Data Visualization Types
Data Visualization Types
One of the most fundamental benefits of Business Intelligence platforms is the ability to incorporate graphical visualizations into reports. While there are many different types of visuals to use, selecting the best one can make the data much easier to analyze and understand.
Key performance indicators (or KPI) are not technically a graphical visualization, but they are still a great way to bring home important data points. Typically presented via a large/bold font along the top of the right side of a dashboard, these numbers catch the eye of the viewer and immediately provide context for the rest of the visuals.
One of the simplest and most common forms of visualization is the line graph. Often these are the first forms of graphing that we learn in school. The main purpose is to display a trend line of the data over the course of time. There are some variations of line graphs that can add more impact to the design: an Area Graph, which fills in the space below the line, can be useful if there are multiple lines on the same graph and a Sparkline, which is a line without the X or Y axes, works well with a KPI to give the viewer a quick context of the trend.
Another of the more basic forms of graphics is the bar chart. These are useful when comparing values between discrete categories. With a quick glance, the viewer can easily discern the highest/lowest members of the group.
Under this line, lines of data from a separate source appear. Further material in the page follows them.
-- ==== Sys2Proof/Syntax.lean ====
section
/-! DEFINITION. The operands of the commands and the ONE inductive of commands and events: one constructor for each
row of spec/opcode_table.json. Data that reaches the module from outside (bytes of host memory, packets, sensor
readings, the outcome of a check of an analogue part) is an operand of the row that brings it. -/

namespace Sys2Proof

/-- A PCI Express function: `num` 0 is the PF of `port`, `num` k is VF k (R39). -/
structure Fn where
  port : Nat
  num : Nat
deriving DecidableEq, Repr

/-- A register window of a function (R42): BAR0, or BAR4, the read-only mirror of the MTR window. -/
inductive Bar where
  | bar0 | bar4
deriving DecidableEq, Repr

/-- The window of a function that a register access goes to. -/
structure Window where
  fn : Fn
  bar : Bar
deriving DecidableEq, Repr

/-- The place of an access in its window, and its size in bytes (R4). -/
structure Span where
  off : Nat
  size : Nat
deriving DecidableEq, Repr

/-- A read of submission ring `sq`, at the host address that it is sent to (R45, R48). -/
structure RingRead where
  sq : Nat
  addr : Nat
deriving DecidableEq, Repr

/-- The engines that can post a packet to an internal ring (R60), and firmware under partition policy. -/
inductive Engine where
  | tiller | culm | spelt | reed | panicle | sheaf | firmware
deriving DecidableEq, Repr

/-- Where a command came from: a slot of a submission ring, or an engine's internal ring (R60). -/
inductive CmdSrc where
  | ring (fn : Fn) (sq slot : Nat)
  | engine (e : Engine)
deriving DecidableEq, Repr

/-- A command packet (R49): where it came from and its words, word 0 first. -/
structure Cmd where
  src : CmdSrc
  words : List Word
deriving DecidableEq, Repr

/-- How a read that the module sent over PCI Express completed (R48). -/
inductive Completion where
  | ok | unsupported | abort | poisoned
deriving DecidableEq, Repr

/-- What starts a reset of one PCI Express port (R439). -/
inductive PortResetKind where
  | perst | hotReset | linkDisable
deriving DecidableEq, Repr

/-- What the error code found in a word it read (R155, R418, R419). -/
inductive Ecc where
  | clean | corrected | uncorrectable
deriving DecidableEq, Repr

/-- Agents that read or write memory (R142, R147). -/
inductive Agent where
  | host (fn : Fn)
  | culm | reed | sheaf | tiller | spelt | panicle | ctl
  | core (n : Nat)
deriving DecidableEq, Repr

/-- Who accesses memory: the agent, and the partition it works for. -/
structure Requester where
  ag : Agent
  part : Nat
deriving DecidableEq, Repr

/-- How a NAND read ended (R126, R127). -/
inductive NandRead where
  | ok | worn | rebuilt | unreadable
deriving DecidableEq, Repr

/-! ### Near-bank and core operations (R151, R163) -/

/-- Integer operations of the Glume scalar core and of the core's sequencer. -/
inductive AluOp where
  | add | sub | and | or | xor | shl | shr | sra | cmpEq | cmpLt | cmpLtu
deriving DecidableEq, Repr

/-- Branch conditions. -/
inductive Cond where
  | always | eq | ne | lt | ge | ltu | geu
deriving DecidableEq, Repr

/-- A register or a 12-bit immediate operand of the Glume scalar core. -/
inductive GSrc where
  | reg (r : Nat)
  | imm (v : BitVec 12)
deriving DecidableEq, Repr

/-- A register or a 16-bit immediate operand of the core's sequencer. -/
inductive CSrc where
  | reg (r : Nat)
  | imm (v : BitVec 16)
  | li (v : BitVec 48)
deriving DecidableEq, Repr

/-- Lane-wise FP32 operations. -/
inductive VecOp where
  | add | mul | fma | max | exp2 | rcp | rsqrt
deriving DecidableEq, Repr

/-- A vector operand: a register, or a broadcast scalar register. -/
inductive VSrc where
  | reg (r : Nat)
  | bcast (r : Nat)
deriving DecidableEq, Repr

/-- The forms of a core branch. -/
inductive CoreBr where
  | b (target : Nat)
  | bcc (c : Cond) (rs rt : Nat) (target : Nat)
  | j (target : Nat)
  | call (target : Nat)
  | ret
deriving DecidableEq, Repr

/-- What a core asks Culm to transfer with XFER: bytes of its local store to a device address, a 64-byte Glume
command, or a transfer from a device address into its local store. -/
inductive XferKind where
  | out (dst : Nat)
  | glume (anchor : Nat)
  | inp (src : Nat)
deriving DecidableEq, Repr

/-! ### Network -/

/-- BTH operations (R299), those outside the subset included. -/
inductive BthOp where
  | sendFirst | sendMiddle | sendLast | sendOnly | sendLastImm | sendOnlyImm
  | writeFirst | writeMiddle | writeLast | writeOnly | writeLastImm | writeOnlyImm
  | readReq | readRespFirst | readRespMiddle | readRespLast | readRespOnly
  | ack | cnp | unsupported
deriving DecidableEq, Repr

/-- The Reed multipath header (R301). -/
structure MpHdr where
  version : Nat
  immValid : Bool
  session : Bool
  ackPkt : Bool
  reserved : Bool
  path : Nat
  status : Nat
  msn : Nat
  msgLen : Nat
  offset : Nat
  sesHandle : Word
  imm : Word
  seq : Nat
deriving DecidableEq, Repr

/-- A RETH: the remote address, the memory key and the length. -/
structure Reth where
  va : Nat
  rkey : Word
  len : Nat
deriving DecidableEq, Repr

/-- A packet as the parser hands it up: the fields Reed's rules read. `tagOk` says that the AES-256-GCM tag checks,
`icrcOk` that the ICRC checks, `ce` the congestion mark (a packet that Reed sends has none: it is ECT(0), R322), `sport` and `dport` the
UDP ports; `ackStatus` and `nak` carry an acknowledgement. -/
structure Packet where
  sub : Nat
  dst : Nat
  vlan : Nat
  qpn : Nat
  pkey : Nat
  bth : BthOp
  psn : Nat
  mp : Option MpHdr
  reth : Option Reth
  imm : Option Word
  payload : List Byte
  icrcOk : Bool
  tagOk : Bool
  ce : Bool
  nak : Option Nat
  rnrTimer : Option Nat
  sport : Nat
  dport : Nat
deriving DecidableEq, Repr

/-- What a frame carries above the MAC (R295). -/
inductive FrameKind where
  | roce4 (options : Bool) | roce6 (extHdrs : Bool) | pfc | arp | neighbour | other
deriving DecidableEq, Repr

/-- A frame at a sub-port's MAC (R295). -/
structure Frame where
  sub : Nat
  len : Nat
  tags : Nat
  fcsOk : Bool
  kind : FrameKind
  icrcOk : Bool
deriving DecidableEq, Repr

/-! ### Sideband -/

/-- SPDM requests (R373). -/
inductive SpdmReq where
  | getVersion | getCapabilities | negotiateAlgorithms | getDigests | getCertificate | challenge
  | getMeasurements (signed : Bool) | respondIfReady (token : Nat) | other
deriving DecidableEq, Repr

/-- The SPDM responders (R373): a function's DOE mailbox, or MCTP on a sideband bus. -/
inductive SpdmPort where
  | doe (fn : Fn)
  | mctp (bus : Nat)
deriving DecidableEq, Repr

/-- PLDM requests (R476). -/
inductive PldmReq where
  | discovery | getSensorReading (sensor : Nat) | getPdr (record : Nat) | setEventReceiver (eid : Nat)
  | pollEvent | other
deriving DecidableEq, Repr

/-- MCTP control and I3C address messages (R475). -/
inductive MctpReq where
  | entdaa (addr : Nat) | setdasa (addr : Nat) | setEid (eid : Nat) | getEid | other
deriving DecidableEq, Repr

/-- PCI Express configuration writes that the manual gives an effect: SR-IOV VF Enable and NumVFs, ARI (R39, R69). -/
inductive CfgWrite where
  | vfEnable (on : Bool) | numVfs (n : Nat) | ari (on : Bool) | other
deriving DecidableEq, Repr

/-- Why a key-engine operation ended (R379, R383, R388): it succeeded with a plaintext, or its decoding failed. -/
inductive KeyResult where
  | ok (plain : List Byte)
  | fail
deriving DecidableEq, Repr
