/-- VRCP: the candidate where it keeps the relative error of 2^-21; ±0 gives the largest finite value with the same sign (R198). -/
def f32Rcp (x : F32) : F32 :=
  match f32Val x with
  | .nan => nan32
  | .num s m e =>
    if m = 0 then BitVec.ofNat 32 (top32f + if s then 2 ^ 31 else 0)
    else
      let q := 2 ^ 96 / m
      let q := if 2 ^ 96 % m = 0 then 2 * q else 2 * q + 1
      let exact := f32Of s q (-97 - e)
      if exact.toNat % 2 ^ 31 = 0 then exact
      else
        let c := Config.rcpCandidate x
        match f32Val c with
        | .num t k f => if t == s && nearOne 1 (k * m) (f + e) then f32Of t k f else exact
        | .nan => exact

/-- The integer square root, bit by bit from bit `i`. -/
def isqrtBits (n : Nat) : Nat → Nat → Nat
  | 0, r => r
  | i + 1, r => if (r + 2 ^ i) * (r + 2 ^ i) ≤ n then isqrtBits n i (r + 2 ^ i) else isqrtBits n i r

/-- VRSQRT: the candidate where it keeps the relative error of 2^-21; +0 gives the largest finite value, a negative value the NaN (R193, R198).
A zero of negative sign is read as zero. -/
def f32Rsqrt (x : F32) : F32 :=
  match f32Val x with
  | .nan => nan32
  | .num s m e =>
    if m = 0 then BitVec.ofNat 32 top32f
    else if s then nan32
    else
      let odd := Int.fmod e 2 = 1
      let m' := if odd then 2 * m else m
      let e' := if odd then e - 1 else e
      let r := isqrtBits (2 ^ 128 / m') 65 0
      let g : Int := -64 - Int.fdiv e' 2
      match f32Val (Config.rsqrtCandidate x) with
      | .num t k f => if !t && nearOne 2 (k * k * m) (2 * f + e) then f32Of t k f else f32Of false r g
      | .nan => f32Of false r g

/-! ### The matrix unit (R194-R197, R204) -/

/-- The depth class of a weight format: reduction depth K, or none for a format that is no weight format. -/
def depthOf (f : Nat) : Option Nat :=
  match f with
  | 0x01 => some 64 | 0x02 => some 64 | 0x03 => some 64 | 0x04 => some 64 | 0x06 => some 64
  | 0x05 => some 128 | 0x10 => some 128
  | 0x11 => some 256
  | _ => none

/-- Whether an activation format is allowed for a weight format's class (R194). -/
def actOk (wf af : Nat) : Bool :=
  match depthOf wf with
  | some 64 => af == 0x01 || af == 0x02 || af == 0x06
  | some 128 => af == 0x01 || af == 0x05
  | some _ => af == 0x01 || af == 0x06
  | none => false

/-- Element k of a little-endian bit string with `bits` bits each. -/
def bitElem (bs : List Byte) (bits k : Nat) : Nat :=
  let at0 := k * bits / 8
  leAt bs at0 3 / 2 ^ (k * bits % 8) % 2 ^ bits

/-- Length of a term block: the run of k that shares one activation scale and one weight scale. -/
def termLen (wf : Nat) : Nat := if wf = 0x10 then 16 else 32

/-- The exact sum of products of a term block, none when an element is NaN. -/
def blockSum (wf af : Nat) : List Nat → List Nat → Option Int
  | a :: as, w :: ws =>
    match elemInt af a, elemInt wf w, blockSum wf af as ws with
    | some x, some y, some r => some (x * y + r)
    | _, _, _ => none
  | _, _ => some 0

/-- One term: the exact block sum times both scales, rounded once (R197 steps 1 to 3). -/
def termVal (wf af : Nat) (as ws : List Nat) (sa sw : Nat) : F32 :=
  match blockSum wf af as ws, scaleVal af sa, scaleVal wf sw with
  | some x, some (m, e), some (n, f) =>
    f32OfInt false (x * (m * n : Nat)) (elemUnit af + elemUnit wf + e + f)
  | _, _, _ => nan32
If you have subcategories to go along with your main categories, a stacked bar chart can be leveraged to add that detail.
A histogram is similar to a bar graph with one key difference: Bar charts are great for measuring discrete categorical datapoints, such as sales revenue by department, while a histogram is used to measure the distribution of those datapoints by a continuous dimension, such as sales by hour of the day.
Although limited in practicality, pie charts are another common form of visualization. These are typically used to convey the proportion to the whole of a single category. Unfortunately, its shortcomings typically make it an inferior choice to other types of visuals, such as a bar chart. Specifically, if there are more than a handful of datapoints, a pie chart becomes cluttered and difficult to compare the sizes of smaller slices (at least without a protractor). Another major downside of pie charts is the difficulty of comparing the slices from two different pie charts. Both of these shortcomings are easily overcome with a bar chart.
If you have several datapoints and wish to see the distribution and correlation across multiple sets of variables, then a scatterplot can be very useful. Each datapoint is represented by a single mark on a standard X/Y graph. From there, a trend line (such as a regression) can be added to expose the relationships between the variables. For additional insights, those marks can be represented by different colors, shapes or sizes to distinguish other aspects of the data.
Tree maps are a simple way of illustrating the proportion of various categories and sub-categories to the whole. Each category is represented as a box which fills the appropriate area of the total space. Likewise, each subcategory fills a box according to its proportion to the category.
A variation of the simple bar graph, a bullet graph is used to measure progress towards a goal. A bullet graph’s main components are a thin bar which represents the actual data, a thick bar which is segmented out to represent qualitative demarcations (such as: poor, good, excellent), and a target mark.
By incorporating different shades of one or two colors, a heat map is useful in comparing values of datapoints across the whole dataset in one simple visual. These are typically used to add “color” to a simple text-table or to a geographic map.
This is by no means an exhaustive list as there are many other visualization types available. But as you can see from this list of common types, there is much to be gained by incorporating data visualizations into your reports.